Maar zoals in het inleidende essay wordt aangetoond, demonstreert The Road to Political Demo-cracy niet alleen hoe politieke denkers – van Plato over Montesquieu, Thomas Paine en Tocqueville tot Raymond Aron en Fukuyama – de weg hebben geëffend, maar ook hoe zij, zoals de hoger aangehaalde Benjamin Constant, hebben gewaarschuwd voor mogelijke valkuilen.

Een van die mogelijke valkuilen waar de samenstellers in hun inleidende essay voor waarschuwen, is de toenemende armoede, ook in Europa. Geheel in overeenstemming met Thomas Paine, de auteur van The Rights of Man, schrijven zij: ‘Vooruitgang op de weg naar de politieke democratie is slechts mogelijk wanneer de minderbedeelden ondervinden dat versterking van hun zelfbeschikking een verhoging van hun levenskwaliteit tot gevolg heeft.’

Voor de samenstellers van The Road to Political Democracy is de democratie een universeel goed. Ze sluiten zich aan bij Fukuyama die schreef dat op het einde van de twintigste eeuw de liberale democratie als enige universele ideologie overeind bleef.

De volkssoevereiniteit is echter nooit volkomen, want die wordt uitbesteed aan – weliswaar verkozen – machtsdragers die wel volop gebruik kunnen maken van het recht op vrije mening, de politieke discussie voeren en vooral de politieke besluiten trekken. Wat Thomas Jefferson, medeauteur van de Amerikaanse Onafhankelijkheidsverklaring en latere president van de Verenigde Staten, al vreesde. Jefferson had het dan over ‘ elective despotism‘.

Dat laatste lijkt ook een kernmerk van de Europese Unie, die bezwaarlijk als een ‘republiek van republieken’ kan worden beschouwd. Zij is veeleer een alliantie van onafhankelijke staten die voor haar Europese beslissingen niet meteen steunt op die Europese volkssoevereiniteit. Want daarvoor is het gewicht van de grote lidstaten Duitsland en Frankrijk in dat beslissingsproces al te doorslaggevend.

Toch heeft voorzitter Van Rompuy het over de Europese Unie als ‘een club van democratieën’. In de raad, zo getuigt Van Rompuy, spreken alle leiders vrijuit. En ieder van hen is verantwoording verschuldigd tegenover zijn of haar nationale parlement.

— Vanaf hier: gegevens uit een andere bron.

/-! ### fire, field by field -/

@[simp] theorem State.fire_ident (s : State) (v : Nat) : (s.fire v).ident = s.ident := by rw [s.fire_shape v]
@[simp] theorem State.fire_hdrs (s : State) (v : Nat) : (s.fire v).hdrs = s.hdrs := by rw [s.fire_shape v]
@[simp] theorem State.fire_regs (s : State) (v : Nat) : (s.fire v).regs = s.regs := by rw [s.fire_shape v]
@[simp] theorem State.fire_acts (s : State) (v : Nat) : (s.fire v).acts = s.acts := by rw [s.fire_shape v]
@[simp] theorem State.fire_cnts (s : State) (v : Nat) : (s.fire v).cnts = s.cnts := by rw [s.fire_shape v]
@[simp] theorem State.fire_snaps (s : State) (v : Nat) : (s.fire v).snaps = s.snaps := by rw [s.fire_shape v]
@[simp] theorem State.fire_lat (s : State) (v : Nat) : (s.fire v).lat = s.lat := by rw [s.fire_shape v]
@[simp] theorem State.fire_held (s : State) (v : Nat) : (s.fire v).held = s.held := by rw [s.fire_shape v]
@[simp] theorem State.fire_rdata (s : State) (v : Nat) : (s.fire v).rdata = s.rdata := by rw [s.fire_shape v]
@[simp] theorem State.fire_wins (s : State) (v : Nat) : (s.fire v).wins = s.wins := by rw [s.fire_shape v]
@[simp] theorem State.fire_tbl (s : State) (v : Nat) : (s.fire v).tbl = s.tbl := by rw [s.fire_shape v]
@[simp] theorem State.fire_tsu (s : State) (v : Nat) : (s.fire v).tsu = s.tsu := by rw [s.fire_shape v]
@[simp] theorem State.fire_macs (s : State) (v : Nat) : (s.fire v).macs = s.macs := by rw [s.fire_shape v]
@[simp] theorem State.fire_egs (s : State) (v : Nat) : (s.fire v).egs = s.egs := by rw [s.fire_shape v]
@[simp] theorem State.fire_swc (s : State) (v : Nat) : (s.fire v).swc = s.swc := by rw [s.fire_shape v]
@[simp] theorem State.fire_mem (s : State) (v : Nat) : (s.fire v).mem = s.mem := by rw [s.fire_shape v]
@[simp] theorem State.fire_mram (s : State) (v : Nat) : (s.fire v).mram = s.mram := by rw [s.fire_shape v]
@[simp] theorem State.fire_flips (s : State) (v : Nat) : (s.fire v).flips = s.flips := by rw [s.fire_shape v]
@[simp] theorem State.fire_poison (s : State) (v : Nat) : (s.fire v).poison = s.poison := by rw [s.fire_shape v]
@[simp] theorem State.fire_memSt (s : State) (v : Nat) : (s.fire v).memSt = s.memSt := by rw [s.fire_shape v]
@[simp] theorem State.fire_evr (s : State) (v : Nat) : (s.fire v).evr = s.evr := by rw [s.fire_shape v]
@[simp] theorem State.fire_memFenced (s : State) (v : Nat) : (s.fire v).memFenced = s.memFenced := by rw [s.fire_shape v]
@[simp] theorem State.fire_sva (s : State) (v : Nat) : (s.fire v).sva = s.sva := by rw [s.fire_shape v]
@[simp] theorem State.fire_flt (s : State) (v : Nat) : (s.fire v).flt = s.flt := by rw [s.fire_shape v]
@[simp] theorem State.fire_thrCyc (s : State) (v : Nat) : (s.fire v).thrCyc = s.thrCyc := by rw [s.fire_shape v]
@[simp] theorem State.fire_thrAcq (s : State) (v : Nat) : (s.fire v).thrAcq = s.thrAcq := by rw [s.fire_shape v]
@[simp] theorem State.fire_adcs (s : State) (v : Nat) : (s.fire v).adcs = s.adcs := by rw [s.fire_shape v]
@[simp] theorem State.fire_shunts (s : State) (v : Nat) : (s.fire v).shunts = s.shunts := by rw [s.fire_shape v]
@[simp] theorem State.fire_plaus (s : State) (v : Nat) : (s.fire v).plaus = s.plaus := by rw [s.fire_shape v]
@[simp] theorem State.fire_img (s : State) (v : Nat) : (s.fire v).img = s.img := by rw [s.fire_shape v]
@[simp] theorem State.fire_dir (s : State) (v : Nat) : (s.fire v).dir = s.dir := by rw [s.fire_shape v]
@[simp] theorem State.fire_cyc (s : State) (v : Nat) : (s.fire v).cyc = s.cyc := by rw [s.fire_shape v]
@[simp] theorem State.fire_hwsIn (s : State) (v : Nat) : (s.fire v).hwsIn = s.hwsIn := by rw [s.fire_shape v]
@[simp] theorem State.fire_dup (s : State) (v : Nat) : (s.fire v).dup = s.dup := by rw [s.fire_shape v]
@[simp] theorem State.fire_qps (s : State) (v : Nat) : (s.fire v).qps = s.qps := by rw [s.fire_shape v]
@[simp] theorem State.fire_ops (s : State) (v : Nat) : (s.fire v).ops = s.ops := by rw [s.fire_shape v]
@[simp] theorem State.fire_skds (s : State) (v : Nat) : (s.fire v).skds = s.skds := by rw [s.fire_shape v]
@[simp] theorem State.fire_vfs (s : State) (v : Nat) : (s.fire v).vfs = s.vfs := by rw [s.fire_shape v]
@[simp] theorem State.fire_migIn (s : State) (v : Nat) : (s.fire v).migIn = s.migIn := by rw [s.fire_shape v]
@[simp] theorem State.fire_tals (s : State) (v : Nat) : (s.fire v).tals = s.tals := by rw [s.fire_shape v]
@[simp] theorem State.fire_talAts (s : State) (v : Nat) : (s.fire v).talAts = s.talAts := by rw [s.fire_shape v]
@[simp] theorem State.fire_dfos (s : State) (v : Nat) : (s.fire v).dfos = s.dfos := by rw [s.fire_shape v]
@[simp] theorem State.fire_hws (s : State) (v : Nat) : (s.fire v).hws = s.hws := by rw [s.fire_shape v]
@[simp] theorem State.fire_acq (s : State) (v : Nat) : (s.fire v).acq = s.acq := by rw [s.fire_shape v]
@[simp] theorem State.fire_acqGoose (s : State) (v : Nat) : (s.fire v).acqGoose = s.acqGoose := by rw [s.fire_shape v]
@[simp] theorem State.fire_kslots (s : State) (v : Nat) : (s.fire v).kslots = s.kslots := by rw [s.fire_shape v]
@[simp] theorem State.fire_ekeys (s : State) (v : Nat) : (s.fire v).ekeys = s.ekeys := by rw [s.fire_shape v]
@[simp] theorem State.fire_ksu (s : State) (v : Nat) : (s.fire v).ksu = s.ksu := by rw [s.fire_shape v]
@[simp] theorem State.fire_tmp (s : State) (v : Nat) : (s.fire v).tmp = s.tmp := by rw [s.fire_shape v]
@[simp] theorem State.fire_pwr (s : State) (v : Nat) : (s.fire v).pwr = s.pwr := by rw [s.fire_shape v]
@[simp] theorem State.fire_rst (s : State) (v : Nat) : (s.fire v).rst = s.rst := by rw [s.fire_shape v]
@[simp] theorem State.fire_hlt (s : State) (v : Nat) : (s.fire v).hlt = s.hlt := by rw [s.fire_shape v]
@[simp] theorem State.fire_free (s : State) (v : Nat) : (s.fire v).free = s.free := by rw [s.fire_shape v]
@[simp] theorem State.fire_pending (s : State) (v : Nat) : (s.fire v).pending = s.pending := by rw [s.fire_shape v]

De samenstellers van The Road to Political Democracy geven de volledige tekst van het Handvest van de Grondrechten van de Europese Unie, volgens hen de jongste loot van die politieke democratie. Bovendien is, naar hun mening, de Europese Unie het mooiste voorbeeld van Friedrich Hayeks definitie: ‘Democratie is boven alles een middel tot vreedzame ver- andering.’

In de preambule van het Handvest klinkt alvast stellig: ‘ De volkeren van Europa hebben door onderling een steeds hechter verbond tot stand te brengen besloten een op gemeenschappelijke waarden gegrondveste vreedzame toekomst te delen.

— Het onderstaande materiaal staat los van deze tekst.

-- ==== Sys2Proof/Laws/Memory.lean ====
section
/-!
SUPPORT. Memory (chapter 16): a read after a write, and every operation that writes memory keeps its canonical form.
-/
namespace Sys2Proof.Machine

/-! ### Bytes put into a store -/

theorem putBytes_nil (a : Nat) (m : List (Nat × Byte)) : putBytes a [] m = m := rfl

/-- A fold that sets keys of a store keeps its canonical form. -/
theorem foldl_swf {γ : Type} (f : List (Nat × Byte) → γ → List (Nat × Byte)) (hf : ∀ m x, Memory.wf m = true → Memory.wf (f m x) = true)
    (l : List γ) (m : List (Nat × Byte)) (h : Memory.wf m = true) : Memory.wf (l.foldl f m) = true := by
  induction l generalizing m with
  | nil => exact h
  | cons x t ih => exact ih _ (hf m x h)

theorem putBytes_wf (a : Nat) (bs : List Nat) (m : List (Nat × Byte)) (h : Memory.wf m = true) : Memory.wf (putBytes a bs m) = true :=
  foldl_swf (fun (m : List (Nat × Byte)) (b : Nat × Nat) => sset 0 (a + b.2) (BitVec.ofNat 8 b.1) m)
    (fun m (x : Nat × Nat) h => swf_sset (fun _ => (0 : Byte)) (a + x.2) (BitVec.ofNat 8 x.1) m h) _ m h

theorem sclear_wf (lo hi : Nat) (m : List (Nat × Byte)) (h : Memory.wf m = true) : Memory.wf (sclear lo hi m) = true :=
  swf_sclear (fun _ => (0 : Byte)) lo hi m h

/-- A fold over bytes with their places, from place `n`, puts byte `i` at `a + n + i` and nothing elsewhere. -/
theorem foldl_zip_get (a k : Nat) (bs : List Nat) (n : Nat) (m : List (Nat × Byte)) :
    sget (0 : Byte) k ((bs.zipIdx n).foldl (fun m b => sset 0 (a + b.2) (BitVec.ofNat 8 b.1) m) m) =
      if a + n ≤ k ∧ k < a + n + bs.length then BitVec.ofNat 8 ((bs[k - (a + n)]?).getD 0) else sget 0 k m := by
  induction bs generalizing n m with
  | nil => simp
  | cons b t ih =>
    rw [List.zipIdx_cons, List.foldl_cons, ih]
    by_cases hk : k = a + n
    · subst hk
      simp
    · rw [sget_sset_other (0 : Byte) 0 _ _ _ _ hk]
      by_cases h1 : a + (n + 1) ≤ k ∧ k < a + (n + 1) + t.length
      · have h2 : a + n ≤ k ∧ k < a + n + (b :: t).length := by simp only [List.length_cons]; omega
        rw [if_pos h1, if_pos h2]
        have h3 : k - (a + n) = (k - (a + (n + 1))) + 1 := by omega
        rw [h3, List.getElem?_cons_succ]
      · have h2 : ¬(a + n ≤ k ∧ k < a + n + (b :: t).length) := by simp only [List.length_cons]; omega
        rw [if_neg h1, if_neg h2]

/-- A read after a write: the bytes put where they were put, what was there before everywhere else. -/
theorem sget_putBytes (a k : Nat) (bs : List Nat) (m : List (Nat × Byte)) :
    sget (0 : Byte) k (putBytes a bs m) = if a ≤ k ∧ k < a + bs.length then BitVec.ofNat 8 ((bs[k - a]?).getD 0) else sget 0 k m :=
  foldl_zip_get a k bs 0 m

/-! ### What does not touch memory -/

@[simp] theorem State.freeWord_mem (s : State) : s.freeWord.2.mem = s.mem := rfl

@[simp] theorem State.setTws_mem (s : State) (a : Nat) (ws : List Word) : (s.setTws a ws).mem = s.mem := by
  induction ws generalizing s a with
  | nil => rfl
  | cons w t ih => rw [State.setTws, ih]; rfl

@[simp] theorem State.memEvent_mem (s : State) (a k r i : Nat) : (s.memEvent a k r i).mem = s.mem := by
  unfold State.memEvent
  split
  · rw [State.irq_mem, State.bump_mem]
  · rfl

@[simp] theorem State.remapInto_mem (s : State) (e a : Nat) (ue : Bool) (r i : Nat) : (s.remapInto e a ue r i).mem = s.mem := by
  unfold State.remapInto
  rw [State.memEvent_mem, State.irq_mem, State.bump_mem, State.updMem_mem, State.setTws_mem]

@[simp] theorem State.remap_mem (s : State) (a : Nat) (ue : Bool) (r i : Nat) : (s.remap a ue r i).mem = s.mem := by
  unfold State.remap
  cases memOf a with
  | none => rfl
  | some x =>
    dsimp only
    cases s.freeEntry x.2 with
    | none => rw [State.memEvent_mem, State.irq_mem, State.bump_mem]
    | some e => rw [State.remapInto_mem]

@[simp] theorem State.trackCorr_mem (s : State) (a r i : Nat) : (s.trackCorr a r i).mem = s.mem := by
  unfold State.trackCorr
  cases memOf a with
  | none => rfl
  | some x =>
    dsimp only
    have key : ∀ (u : State) (c : Bool) (b : State), u.mem = s.mem → b = u → (if c = true then b.remap a false r i else b).mem = s.mem := by
      intro u c b h e
      subst e
      cases c
      · exact h
      · exact (State.remap_mem _ _ _ _ _).trans h
    refine key _ _ _ ?_ rfl
    cases s.memSt.track.find? (fun t => t.1 == a) with
    | some t => rfl
    | none =>
      dsimp only
      have pick : ∀ (c : Prop) [Decidable c] (u v : State), u.mem = s.mem → v.mem = s.mem → (if c then u else v).mem = s.mem := by
        intro c _ u v hu hv
        split <;> assumption
      exact pick _ _ _ (State.bump_mem _ _ _) rfl

/-! ### Operations that write memory -/

theorem State.setWordState_wf (s : State) (a : Nat) (p : Bool) (h : Memory.wf s.mem = true) :
    Memory.wf (s.setWordState a p).mem = true := by
  cases p
  · exact h
  · exact sclear_wf (a / 8 * 8) (a / 8 * 8 + 8) s.mem h

theorem State.corrected_mem (s : State) (a k r i : Nat) : (s.corrected a k r i).mem = (s.setWordState a false).mem := by
  unfold State.corrected
  dsimp only; rw [State.trackCorr_mem, State.memEvent_mem, State.irq_mem, State.bump_mem]

theorem State.uncorrectable_mem (s : State) (a k r i : Nat) : (s.uncorrectable a k r i).mem = (s.setWordState a true).mem := by
  unfold State.uncorrectable
  dsimp only; rw [State.remap_mem, State.memEvent_mem, State.bump_mem]

theorem State.corrected_wf (s : State) (a k r i : Nat) (h : Memory.wf s.mem = true) : Memory.wf (s.corrected a k r i).mem = true :=
  s.corrected_mem a k r i ▸ s.setWordState_wf a false h

theorem State.uncorrectable_wf (s : State) (a k r i : Nat) (h : Memory.wf s.mem = true) :
    Memory.wf (s.uncorrectable a k r i).mem = true :=
  s.uncorrectable_mem a k r i ▸ s.setWordState_wf a true h

theorem State.wordIs_wf (s : State) (a : Nat) (h : Memory.wf s.mem = true) : Memory.wf (s.wordIs a).2.mem = true := by
  have pick : ∀ (c : Prop) [Decidable c] (u v : WordIs × State), Memory.wf u.2.mem = true → Memory.wf v.2.mem = true →
      Memory.wf (if c then u else v).2.mem = true := by
    intro c _ u v hu hv
    split <;> assumption
  exact pick _ _ _ (pick _ _ _ h h) (pick _ _ _ h (pick _ _ _ h (pick _ _ _ h (pick _ _ _ h (putBytes_wf _ _ _ h)))))

theorem State.readWord_wf (s : State) (a r i : Nat) (h : Memory.wf s.mem = true) : Memory.wf (s.readWord a r i).2.mem = true := by
  have w := s.wordIs_wf a h
  unfold State.readWord
  generalize s.wordIs a = x at w ⊢
  obtain ⟨f, t⟩ := x
  cases f
  · exact w
  · exact t.corrected_wf a 0 r i w
  · exact State.uncorrectable_wf _ a 2 r i (by rw [State.irq_mem]; exact w)
  · show Memory.wf ((t.bump pMEM R.MEM_CNT_POISON_READ).memEvent a 3 r i).mem = true
    rw [State.memEvent_mem, State.bump_mem]; exact w

theorem State.partialWrite_wf (s : State) (a : Nat) (bs : List Nat) (r i : Nat) (h : Memory.wf s.mem = true) :
    Memory.wf (s.partialWrite a bs r i).2.mem = true := by
  have w := s.wordIs_wf a h
  unfold State.partialWrite
  generalize s.wordIs a = x at w ⊢
  obtain ⟨f, t⟩ := x
  cases f
  · exact putBytes_wf a bs t.mem w
  · refine putBytes_wf a bs _ (State.corrected_wf _ _ 1 r i ?_)
    rw [State.bump_mem]; exact w
  · refine State.uncorrectable_wf _ _ 4 r i ?_
    rw [State.irq_mem, State.bump_mem]; exact w
  · show Memory.wf (((t.bump pMEM R.MEM_CNT_PW_REFUSED).irq pMEM 6).memEvent (a / 8 * 8) 4 r i).mem = true
    rw [State.memEvent_mem, State.irq_mem, State.bump_mem]; exact w

theorem State.writeWords_wf (s : State) (a : Nat) (bs : List Nat) (h : Memory.wf s.mem = true) :
    Memory.wf (s.writeWords a bs).mem = true := putBytes_wf a bs s.mem h

theorem State.writeMem_wf (s : State) (a : Nat) (bs : List Nat) (r i : Nat) (h : Memory.wf s.mem = true) :
    Memory.wf (s.writeMem a bs r i).2.mem = true := by
  have pick : ∀ (c : Prop) [Decidable c] (u v : Bool × State), Memory.wf u.2.mem = true → Memory.wf v.2.mem = true →
      Memory.wf (if c then u else v).2.mem = true := by
    intro c _ u v hu hv
    split <;> assumption
  unfold State.writeMem
  have h1 := pick (min bs.length ((8 - a % 8) % 8) = 0) (false, s)
    (s.partialWrite a (bs.take (min bs.length ((8 - a % 8) % 8))) r i) h (s.partialWrite_wf a _ r i h)
  refine pick _ _ _ (State.writeWords_wf _ _ _ h1) (State.partialWrite_wf _ _ _ _ _ (State.writeWords_wf _ _ _ h1))

theorem foldl_read_wf (r i : Nat) (l : List Nat) (b : Bool) (s : State) (h : Memory.wf s.mem = true) :
    Memory.wf (l.foldl (fun acc w => (acc.1 || (acc.2.readWord (w * 8) r i).1, (acc.2.readWord (w * 8) r i).2)) (b, s)).2.mem = true := by
  induction l generalizing s b with
  | nil => exact h
  | cons w t ih => exact ih _ _ (State.readWord_wf s (w * 8) r i h)

theorem State.readMem_wf (s : State) (a n r i : Nat) (h : Memory.wf s.mem = true) : Memory.wf (s.readMem a n r i).2.2.mem = true :=
  foldl_read_wf r i _ false s h

/-- Reads of words keep the memory's form. -/
theorem State.readAt_wf (s : State) (as : List Nat) (r i : Nat) (h : Memory.wf s.mem = true) : Memory.wf (s.readAt as r i).mem = true := by
  have go : ∀ (l : List Nat) (u : State), Memory.wf u.mem = true → Memory.wf (l.foldl (fun s w => (s.readWord (w * 8) r i).2) u).mem = true := by
    intro l
    induction l with
    | nil => exact fun _ h => h
    | cons w t ih => exact fun u h => ih _ (u.readWord_wf _ _ _ h)
  unfold State.readAt
  split
  · exact h
  · exact go _ _ h

@[simp] theorem State.freshAt_mem (s : State) (as : List Nat) (n : Nat) : (s.freshAt as n).mem = s.mem := by
  unfold State.freshAt; split <;> rfl

theorem State.writeMram_wf (s : State) (a : Nat) (bs : List Nat) (h : Memory.wf s.mram = true) : Memory.wf (s.writeMram a bs).mram = true :=
  putBytes_wf a bs s.mram h

theorem State.dirtyMark_wf (s : State) (f : Nat) (bm : Bool) (a n : Nat) (h : Memory.wf s.mem = true) :
    Memory.wf (s.dirtyMark f bm a n).mem = true := by
  unfold State.dirtyMark
  split
  · exact h
  · exact foldl_swf _ (fun m x h => swf_sset (fun _ => (0 : Byte)) _ _ m h) _ _ h

/-! ### Undamaged memory -/

/-- Memory without damaged words reads its bytes, and the read changes nothing. -/
theorem State.readMem_clean (s : State) (a n r i : Nat) (hf : s.flips = []) (hp : s.poison = []) :
    s.readMem a n r i = (s.bytes a n, false, s) := by
  have h : s.damaged a n = [] := by
    unfold State.damaged
    rw [hf, hp]
    split <;> rfl
  unfold State.readMem
  rw [h]
  rfl

theorem State.wordIs_clean (s : State) (a : Nat) (hf : s.flips = []) (hp : s.poison = []) : s.wordIs a = (.clean, s) := by
  have h0 : ones 80 0 = 0 := by decide
  unfold State.wordIs
  dsimp only
  rw [hf, hp]
  simp only [sget, h0, Bool.false_eq_true, if_false, if_true]

end Sys2Proof.Machine
end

Zich bewust van haar geestelijke en morele erfgoed vestigt de Unie haar grondslag op de ondeelbare en universele waarden van menselijke waardigheid en van vrijheid, gelijkheid en solidariteit; zij berust op het beginsel van de democratie en het beginsel van de rechtsstaat. Zij stelt de mens centraal in haar optreden door het burgerschap van de Unie in te stellen en een ruimte van vrijheid, veiligheid en rechtvaardigheid tot stand te brengen.

Maar de eerste bewakers van die universele waarden van menselijke waardigheid blijven, voorlopig, de lidstaten en hun parlementen. En dat zal de eerstkomende jaren niet meteen veranderen.

In zijn uitgeleide bij dit boek beklemtoont Herman Van Rompuy dat de politieke democratie alleen maar kan bloeien als ze niet alleen op papier bestaat, maar ook leeft in de harten en de geesten van de burgers. Dat geldt ook voor het Europese politieke project, dat alleen kan voortbestaan en ontplooien als het gaat leven in de geesten en de harten van diezelfde burgers.

ROBERT SENELLE, EMILE CLÉMENT, EDGARD VAN DE VELDE, THE ROAD

TO POLITICAL DEMOCRACY. FROM PLATO

TO THE CHARTE OF FUNDAMENTAL RIGHTS

OF THE EUROPEAN UNION. ACADEMIC

& SCIENTIFIC PUBLISHERS (ASP), 50 EURO.

Rik Van Cauwelaert

Een van de mogelijke valkuilen voor de democratie is de toenemende armoede, ook in Europa.